Je cachais la baguette dans ma manche tout en me remémorant l'avertissement de Rogue sur l'usage de la magie. Lorsqu'un autres bruit, plus distinct, se fit entendre : l'image d'un monstre inconnu se cachant derrière nous se dessinait dans mon esprit.

Je fis volte-face : Une escouade de centaures musclés nous surplombaient de toute leur hauteur.

A l'expression féroce de ces derniers, je pouvais attendre pour une petite carte de bienvenue de leur part. Un frisson s'empara de moi. Réprimant une stupide envie de rire, je me prononçais dans une tentative de paix en prenant une grande inspiration :

_ Bonjour. Je me nomme Draco Malefoy, j'ai été envoyé ici pour le renouvellement du pacte de non-aggression avec Poudlard.

Après tout, c'était eux qu'on cherchait. Sourcils froncés, le centaure le plus en avant grimaça de dégoût. Avant de contracter furieusement sa mâchoire. Mon sang ne fit qu'un tour : une grosse veine pulsait furieusement sur son front. Mon cœur commença à battre la chamade. Je me mis à respirer lentement pour me calmer. Il ne fallait pas montrer que je paniquais.

Mais, soudain, un nouveau bruit me tétanisa : le déclencheur d'une arme à feu avait cliqueté. Mon sang se glaça. Me raidissant je cherchai du regard l'endroit d'où j'avais saisis le léger cliquetis.

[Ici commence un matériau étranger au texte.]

-- ==== Sys2Proof/Syntax.lean ====
section
/-!
DEFINITION. The commands of the block: one constructor per row of spec/opcode_table.json, in its order, with the
operands the row needs.  `t` is the almanac tick at which a timed command comes about, `who` the issuer of a register
access, `p` a host port or a port, `c` a core or a classroom, as each meaning says.
-/

namespace Sys2Proof

open Sys2Proof.Machine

Un centaure sur la droite portait un fusil. Avaient-ils l'intention de nous tuer ? A toute allure, j'évaluais la situation : la position de Ginny, la mienne, le nombre d'assaillants et le placement des arbres. Il n'y avait qu'une chose à faire : s'enfuir. Un filet de sueur froide coula sur ma peau. Tout en affrontant leur regard, je m'adressais fermement à ma coéquipière :

_ Cours, Granger.

Mais elle continua à rester sur place - immobile.

La maudissant intérieurement, je me jetais sur elle en un éclair pour attraper sa main. J'avais déjà commencé à courir, même si je la sentais réticente à mes plans de fuite. Je tirais plus fort sa main pour l'empêcher de tomber. Priant désespérément tous les saints qui me passaient sous la main. Une fois son équilibre retrouvé, Ginny se mit à courir. Je percevais les autres s'affairer derrière nous. J'entendis un rire. Nous avons foncé entre les arbres, aussi vite que nous le permettais nos jambes. Quand tout à coup Granger se mit à ralentir, puis à complètement s'arrêter.

C'est alors, qu'elle s'effondra, le regard vide.

Je ne comprenais pas et malgré mon envie irrésistible de m'enfuir, je rattrapai son corps juste avant qu'il n'heurte le sol. Enragé, en colère et dégoûté, j'empoignai ma baguette et explosai un sectusempra à l'un des centaures dans l'espoir de les calmer. Le sort dont j'avais été victime par Potter, c'est pas mignon ? Je soulevis Hermione dans mes bras et remarquai une fléchette plantée dans son bras.

J'accélérai mes mouvements, me mis à marcher le plus vite que je pus, tout en la portant. Il fallait que je parvienne au moins jusqu'à cet arbre, pour me cacher derrière.

Tout à coup une douleur à l'épaule.

Une fléchette. La fatigue m'engourdit. Plus que 2m à parcourir.

Je chassais la somnolence. Et me concentrais. 1 mètre. Je m'arrêtais. Essoufflé. Endormi. Avances, mon instinct de survie me le hurlait. Je fis un pas. Je ne pus plus... Je m'affalais par terre.

Mes yeux se refermèrent sur une pousse verte. En gros-plan, devant le corps inerte d'Hermione.